• _How to complete this task_
Please restate each entry exactly, without skipping any.

• _Data to process_
^^^^^^^^

-- ==== Sys2Proof/Certificates/Slice0/Obligations.lean ====
section
/-!
DEFINITION. The statements about the part, each a proposition of its own. Every row of the command table has a statement
whose conclusion is the next state its own effect gives.
-/

open Sys2Proof Sys2Proof.Machine Sys2Proof.Safety

/-! ### The step and the request formats -/

/-- A step takes the command at the front of the queue and runs it on the state with the queue's rest. -/
def Obligations.StepRunsFrontCommand : Prop :=
  ∀ (c : Instr) (rest : List Instr) (s : State),
    step { s with pending := c :: rest } = exec c { s with pending := rest }

/-- The payloads of R189 are read back to the operands they carry. -/
def Obligations.RequestPayloadsParse : Prop :=
  (∀ (n : NodeId) (a : Half) (d : List Byte), 1 ≤ d.length → d.length ≤ 64 → a.toNat + d.length ≤ 65536 →
    postWriteOperands (nodeByte n :: halfBytes a ++ d) = some (n, a, d)) ∧
  (∀ (a : Half) (d : List Byte), 1 ≤ d.length → d.length ≤ 32 → a.toNat + d.length ≤ 65536 →
    broadcastOperands (halfBytes a ++ d) = some (a, d)) ∧
  (∀ (n : NodeId) (f : Bool) (a : Half) (d : List Byte), 1 ≤ d.length → d.length ≤ 32 → a.toNat + d.length ≤ 65536 →
    confirmWriteOperands ([nodeByte n, flagByte f] ++ halfBytes a ++ d) = some (.confirmWrite n a d, f)) ∧
  (∀ (n : NodeId) (f : Bool) (a : Half) (k : Nat), 1 ≤ k → k ≤ 32 → a.toNat + k ≤ 65536 →
    readRegsOperands ([nodeByte n, flagByte f] ++ halfBytes a ++ [byte k]) = some (.readRegs n a k, f)) ∧
  (∀ (n : NodeId) (f : Bool) (a : Half) (k : Nat), 1 ≤ k → k ≤ 256 → a.toNat + k ≤ 65536 →
    readBlockOperands ([nodeByte n, flagByte f] ++ halfBytes a ++ numBytes k) = some (.readBlock n a k, f)) ∧
  (∀ (n : NodeId) (f : Bool), probeNodeOperands [nodeByte n, flagByte f] = some (.probeNode n, f)) ∧
  (∀ f : Bool, barrierOperands [flagByte f] = some (.barrier, f)) ∧
  (∀ i : SlotId, cancelOperands [slotByte i] = some i) ∧
  (∀ n : Half, ackOperands (halfBytes n) = some n) ∧
  (∀ (n : NodeId) (p : Bool) (z : PacketSize) (c : Bool),
    setNodeOperands [nodeByte n, flagByte p, byte z.bytes, flagByte c] = some (n, p, z, c)) ∧
  (∀ n : NodeId, getNodeOperands [nodeByte n] = some n) ∧
  (∀ (i : Byte) (v : Half), i ≠ 0 → setParamOperands (i :: halfBytes v) = some (i, v)) ∧
  (∀ i : Byte, i ≠ 0 → getParamOperands [i] = some i)

/-- The dispatcher's first two steps: a type that is no request type is answered BAD_TYPE, and a payload outside the table
of R189 is answered BAD_FIELD, for every request row. -/
def Obligations.InvalidRequestRefused : Prop :=
  ∀ (s : State) (seq : Byte) (payload : List Byte),
    (∀ type : Byte, requestTypes.contains type = false → Executes s seq type payload →
      exec (.unknownTypeRequest seq type payload) s = .next (answered s seq type (.refused .badType))) ∧
    (∀ row ∈ requestRows seq payload, fieldsOk row.2 payload = false → Executes s seq row.2 payload →
      exec row.1 s = .next (answered s seq row.2 (.refused .badField)))

/-- A request answered with a refusal, by whatever step, changes the refusal counter and the link alone (R168). -/
def Obligations.RefusalChangesOnlyTheCounter : Prop :=
  ∀ (s t : State) (seq type : Byte) (payload : List Byte) (c : Instr) (r : RefusalStatus),
    (c, type) ∈ requestRows seq payload ∨ c = .unknownTypeRequest seq type payload ∧ requestTypes.contains type = false →
    Executes s seq type payload → exec c s = .next t →
    t.link.store.getLast? = some { seq := seq, type := type, answer := .refused r } →
    SameBlocks s t ∧ t.counters = { s.counters with refusals := s.counters.refusals + 1 }

/-! ### Posted writes (R4 to R7) -/

/-- POST_WRITE to a postable node that is not ABSENT, with room: one entry at the tail, ACCEPTED with its number; in an
empty queue the scheduler decides. -/
def Obligations.PostWriteAccepted : Prop :=
  ∀ (s : State) (seq : Byte) (n : NodeId) (a : Half) (d : List Byte),
    1 ≤ d.length → d.length ≤ 64 → a.toNat + d.length ≤ 65536 →
    Executes s seq 0x01 (nodeByte n :: halfBytes a ++ d) → (s.node n).postable = true → (s.node n).presence ≠ .absent →
    s.pwq.entries.length < 16 → s.pwq.bytes + d.length ≤ 1024 →
    let e : Entry := { number := s.pwq.nextNumber, target := some n, addr := a, data := d, delivered := 0, attempts := 0,
                       originSeq := seq }
    let u : State := { s with pwq := s.pwq.append (some n) a d seq }
    u.pwq.entries = s.pwq.entries ++ [e] ∧ u.pwq.nextNumber = s.pwq.nextNumber + 1 ∧
      u.pwq.lossCount = s.pwq.lossCount ∧
      (s.pwq.queue = none →
        u.pwq.queue = some { head := e, headState := .ready, repeatPending := false, behind := [] } ∧
        exec (.postWrite seq (nodeByte n :: halfBytes a ++ d)) s =
          .next (answered u.schedule seq 0x01 (.accepted s.pwq.nextNumber))) ∧
      (∀ q : HeadedQueue, s.pwq.queue = some q → u.pwq.queue = some { q with behind := q.behind ++ [e] } ∧
        exec (.postWrite seq (nodeByte n :: halfBytes a ++ d)) s =
          .next (answered u seq 0x01 (.accepted s.pwq.nextNumber)))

^^^^^^^^

• _Answer for this exercise_
-- ==== Sys2Proof/Certificates/Slice0/Obligations.lean ====
section
/-!
DEFINITION. The statements about the part, each a proposition of its own. Every row of the command table has a statement
whose conclusion is the next state its own effect gives.
-/

open Sys2Proof Sys2Proof.Machine Sys2Proof.Safety

/-! ### The step and the request formats -/

/-- A step takes the command at the front of the queue and runs it on the state with the queue's rest. -/
def Obligations.StepRunsFrontCommand : Prop :=
  ∀ (c : Instr) (rest : List Instr) (s : State),
    step { s with pending := c :: rest } = exec c { s with pending := rest }

/-- The payloads of R189 are read back to the operands they carry. -/
def Obligations.RequestPayloadsParse : Prop :=
  (∀ (n : NodeId) (a : Half) (d : List Byte), 1 ≤ d.length → d.length ≤ 64 → a.toNat + d.length ≤ 65536 →
    postWriteOperands (nodeByte n :: halfBytes a ++ d) = some (n, a, d)) ∧
  (∀ (a : Half) (d : List Byte), 1 ≤ d.length → d.length ≤ 32 → a.toNat + d.length ≤ 65536 →
    broadcastOperands (halfBytes a ++ d) = some (a, d)) ∧
  (∀ (n : NodeId) (f : Bool) (a : Half) (d : List Byte), 1 ≤ d.length → d.length ≤ 32 → a.toNat + d.length ≤ 65536 →
    confirmWriteOperands ([nodeByte n, flagByte f] ++ halfBytes a ++ d) = some (.confirmWrite n a d, f)) ∧
  (∀ (n : NodeId) (f : Bool) (a : Half) (k : Nat), 1 ≤ k → k ≤ 32 → a.toNat + k ≤ 65536 →
    readRegsOperands ([nodeByte n, flagByte f] ++ halfBytes a ++ [byte k]) = some (.readRegs n a k, f)) ∧
  (∀ (n : NodeId) (f : Bool) (a : Half) (k : Nat), 1 ≤ k → k ≤ 256 → a.toNat + k ≤ 65536 →
    readBlockOperands ([nodeByte n, flagByte f] ++ halfBytes a ++ numBytes k) = some (.readBlock n a k, f)) ∧
  (∀ (n : NodeId) (f : Bool), probeNodeOperands [nodeByte n, flagByte f] = some (.probeNode n, f)) ∧
  (∀ f : Bool, barrierOperands [flagByte f] = some (.barrier, f)) ∧
  (∀ i : SlotId, cancelOperands [slotByte i] = some i) ∧
  (∀ n : Half, ackOperands (halfBytes n) = some n) ∧
  (∀ (n : NodeId) (p : Bool) (z : PacketSize) (c : Bool),
    setNodeOperands [nodeByte n, flagByte p, byte z.bytes, flagByte c] = some (n, p, z, c)) ∧
  (∀ n : NodeId, getNodeOperands [nodeByte n] = some n) ∧
  (∀ (i : Byte) (v : Half), i ≠ 0 → setParamOperands (i :: halfBytes v) = some (i, v)) ∧
  (∀ i : Byte, i ≠ 0 → getParamOperands [i] = some i)

/-- The dispatcher's first two steps: a type that is no request type is answered BAD_TYPE, and a payload outside the table
of R189 is answered BAD_FIELD, for every request row. -/
def Obligations.InvalidRequestRefused : Prop :=
  ∀ (s : State) (seq : Byte) (payload : List Byte),
    (∀ type : Byte, requestTypes.contains type = false → Executes s seq type payload →
      exec (.unknownTypeRequest seq type payload) s = .next (answered s seq type (.refused .badType))) ∧
    (∀ row ∈ requestRows seq payload, fieldsOk row.2 payload = false → Executes s seq row.2 payload →
      exec row.1 s = .next (answered s seq row.2 (.refused .badField)))

/-- A request answered with a refusal, by whatever step, changes the refusal counter and the link alone (R168). -/
def Obligations.RefusalChangesOnlyTheCounter : Prop :=
  ∀ (s t : State) (seq type : Byte) (payload : List Byte) (c : Instr) (r : RefusalStatus),
    (c, type) ∈ requestRows seq payload ∨ c = .unknownTypeRequest seq type payload ∧ requestTypes.contains type = false →
    Executes s seq type payload → exec c s = .next t →
    t.link.store.getLast? = some { seq := seq, type := type, answer := .refused r } →
    SameBlocks s t ∧ t.counters = { s.counters with refusals := s.counters.refusals + 1 }

/-! ### Posted writes (R4 to R7) -/

/-- POST_WRITE to a postable node that is not ABSENT, with room: one entry at the tail, ACCEPTED with its number; in an
empty queue the scheduler decides. -/
def Obligations.PostWriteAccepted : Prop :=
  ∀ (s : State) (seq : Byte) (n : NodeId) (a : Half) (d : List Byte),
    1 ≤ d.length → d.length ≤ 64 → a.toNat + d.length ≤ 65536 →
    Executes s seq 0x01 (nodeByte n :: halfBytes a ++ d) → (s.node n).postable = true → (s.node n).presence ≠ .absent →
    s.pwq.entries.length < 16 → s.pwq.bytes + d.length ≤ 1024 →
    let e : Entry := { number := s.pwq.nextNumber, target := some n, addr := a, data := d, delivered := 0, attempts := 0,
                       originSeq := seq }
    let u : State := { s with pwq := s.pwq.append (some n) a d seq }
    u.pwq.entries = s.pwq.entries ++ [e] ∧ u.pwq.nextNumber = s.pwq.nextNumber + 1 ∧
      u.pwq.lossCount = s.pwq.lossCount ∧
      (s.pwq.queue = none →
        u.pwq.queue = some { head := e, headState := .ready, repeatPending := false, behind := [] } ∧
        exec (.postWrite seq (nodeByte n :: halfBytes a ++ d)) s =
          .next (answered u.schedule seq 0x01 (.accepted s.pwq.nextNumber))) ∧
      (∀ q : HeadedQueue, s.pwq.queue = some q → u.pwq.queue = some { q with behind := q.behind ++ [e] } ∧
        exec (.postWrite seq (nodeByte n :: halfBytes a ++ d)) s =
          .next (answered u seq 0x01 (.accepted s.pwq.nextNumber)))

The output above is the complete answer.